L’eau était pompée de la rivière et décontaminée par la suite dans un bassin. Cette eau était utilisée pour les douches. Nous avions de l’eau chaude pendant deux heures pour laver dix hommes à la fois dans une tente. Il était quelquefois impossible de se laver, car l’eau était trop contaminée. N’oubliez pas, nous sommes dans un pays en guerre et dehors, des carcasses se trouvent sur le sol et dans les rivières.

De vraies toilettes pour six mois? Non, oubliez cela. Que des toilettes chimiques pour geler l’hiver et te faire envahir par les mouches l’été ou te faire piquer.

Mais malgré tout cela, nous étions heureux. L’esprit de camaraderie était tellement fort! Même si nous n’avions rien, ce n’était pas grave. On avait des frères d’armes sur qui on pouvait compter. Même si tous les soirs, je devais me coucher sur mon lit de camp avec mon oreiller improvisé (un t-shirt rempli de serviettes). Même si tous les matins, je devais inspecter mes bottes pour vérifier s’il y avait un petit lézard dedans. J’étais heureux de me lever le matin et d’enfiler ma chemise de combat avec le drapeau canadien.

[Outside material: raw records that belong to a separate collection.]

/-- The precondition of a calibration (Table 15-4). -/
def State.calReady (s : State) (kind subject : Nat) : Bool :=
  let p := linePortOf subject
  let g : Fin 2 := if calGroup 5 subject = 0 then 0 else 1
  if kind = 2 then (s.rxp p).st != .off && !(s.rxp p).los
  else if kind = 3 then (s.rxp p).st == .off
  else if kind = 4 then (s.txp p).st.driving
  else if kind = 5 then (calLanes 5 subject).all fun l => (s.cl g l).rx != .off && (s.cl g l).tx != .off
  else if kind = 6 then
    (calLanes 6 subject).all fun l =>
      let x := s.hl (16 * calGroup 6 subject + l)
      x.rx != .off || x.tx != .off
  else if kind = 7 then
    let q := (s.bias subject).port
    if q ≤ 1 then (s.txp (linePortOf q)).st == .off
    else if q ≤ 3 then (List.range 8).all fun l => (s.cl (if q = 2 then 0 else 1) l).rx == .off && (s.cl (if q = 2 then 0 else 1) l).tx == .off
    else true
  else true

/-- Two calibrations are of the same kind and share a subject. -/
def calClash (k s k' s' : Nat) : Bool :=
  k == k' && (if k = 5 ∨ k = 6 then calGroup k s == calGroup k s' && (calLanes k s).any fun l => (calLanes k s').contains l else s == s')

def State.calRuns (s : State) (kind subject : Nat) : Bool := s.assay.cals.any fun c => calClash c.kind c.subject kind subject

/-- The subjects of a calibration, one by one: converters, lanes, regions. -/
def calUnits (kind subject : Nat) : List Nat :=
  if 2 ≤ kind ∧ kind ≤ 4 then (List.range 4).map (4 * subject + ·)
  else if kind = 5 then (calLanes 5 subject).map (8 * calGroup 5 subject + ·)
  else if kind = 6 then (calLanes 6 subject).map (16 * calGroup 6 subject + ·)
  else if kind = 7 then [subject]
  else if kind = 8 then List.range 30
  else [0]

/-- The bit of FAILED of a subject: converters and lanes have one (Table 15-11). -/
def calBit (kind unit : Nat) : Nat :=
  if 2 ≤ kind ∧ kind ≤ 4 then 2 ^ (unit % 4) else if kind = 5 then 2 ^ (unit % 8) else if kind = 6 then 2 ^ (unit % 16)
  else if kind = 1 then 1 else 0

/-- Where the values of a subject are kept. -/
def calKey (kind unit : Nat) : Nat := kind * 2 ^ 20 + unit

/-- The plausibility limits of a kind, value by value: codes, 0.01 %, 0.01 dB, 0.01 ps, mV, Ω (Table 15-4). -/
def calLimits (kind : Nat) : List (Int × Int) :=
  if kind = 1 then [(-32, 32), (-200, 200)]
  else if kind = 2 ∨ kind = 4 then [(-8, 8), (-100, 100), (-200, 200)]
  else if kind = 3 then [(3300, 1000000)]
  else if kind = 5 then [(-6, 6), (-150, 150), (-6, 6), (-150, 150)]
  else if kind = 6 then [(-30, 30), (85, 115)]
  else if kind = 8 then [(-500, 500)]
  else []

/-- Values within their limits; the taps of a LINE_DAC sum to at most 4.0 in magnitude. -/
def calInside (kind : Nat) (vs : List Int) : Bool :=
  ((vs.zip (calLimits kind)).all fun e => decide (e.2.1 ≤ e.1 ∧ e.1 ≤ e.2.2)) &&
  (kind != 4 || decide (((vs.drop 3).map Int.natAbs).sum ≤ 65536))

/-- Readings of a sweep, their minimum and maximum. -/
def sweepOf (vs : List Int) : Nat × Nat :=
  let ns := vs.map Int.toNat
  (ns.foldl min (ns.headD 0), ns.foldl max 0)

/-- The cause of a subject (Table 15-5); `said` is what the measurement itself reports. -/
def calCause (kind : Nat) (said : Nat) (vs : List Int) : Nat :=
  if !calInside kind vs then 1
  else if kind = 7 ∧ (sweepOf vs).2 < (sweepOf vs).1 + 1024 then 2
  else if 2 ≤ said ∧ said ≤ 4 then said
  else 0

/-- The step of a sweep, counted from 1, whose reading a test accepts first. -/
def firstStep (f : Int → Int → Bool) : Nat → List Int → Option Nat
  | _, [] => none
  | _, [_] => none
  | k, a :: b :: r => if f a b then some (k + 1) else firstStep f (k + 1) (b :: r)

/-- The duty that a BIAS_SWEEP sets (R438). -/
def AsBias.swept (x : AsBias) (vs : List Int) : Option Rat :=
  let e := sweepOf vs
  let q : Rat := ((e.1 : Rat) + (e.2 : Rat)) / 2
  let at_ (v : Nat) : Option Nat := (vs.findIdx? (· == (v : Int))).map (· + 1)
  let k := if x.kind = 0 then at_ e.1 else if x.kind = 1 then at_ e.2
    else if x.kind = 2 then
      firstStep (fun a b => if x.sign then decide (q ≤ (a : Rat)) && decide ((b : Rat) < q) else decide ((a : Rat) < q) && decide (q ≤ (b : Rat))) 1 vs
    else none
  k.map fun k => (x.dutyMin : Rat) + ((x.dutyMax - x.dutyMin : Nat) : Rat) * (k : Rat) / 256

4 juillet 1996, une semaine avant notre retour au pays, un des nôtres perdait la vie dans un accident routier. C’était la première fois que je vivais cela et c’était difficile à vivre. Lors de la cérémonie, le clairon s’est mis à jouer et je me serrais les dents pour ne pas pleurer. Bien voyons! Il n’était pas question que je verse une larme devant les autres…

De retour au pays peu de temps après… même si j’avais aimé l’expérience de ma première mission, j’étais content de rentrer chez moi.

Enfin, le premier soir dans mon lit, je retrouvais le côté douillet qui m’avait manqué les six derniers mois. Et quoi dire de mon oreiller! Jamais je n’aurais pensé qu’un oreiller pouvait être une chose que j’appréciais autant dans la vie. Souvent, on tient tout pour acquis, mais quand on vit dans la misère un peu, on devient capable d’apprécier les petites choses banales de tous les jours. Laissez-moi vous dire que nous sommes très chanceux d’avoir grandi dans notre beau pays.

Ma première mission fut la meilleure des trois missions que j’ai faites à l’étranger. Pourtant, nous n’avions rien côté logistique et la nourriture laissait parfois à désirer. C’était la première fois que des soldats canadiens étaient déployés sans aucune permission de prendre de l’alcool. L’esprit de corps était au maximum et nos supérieurs étaient fantastiques. C’est pour cela que je garde d’excellents souvenirs de cette mission même si le décor extérieur était horrible. Je garde les moments de joie passés avec mes frères d’armes. Je garde aussi une pensée pour les frères d’armes que j’ai perdus.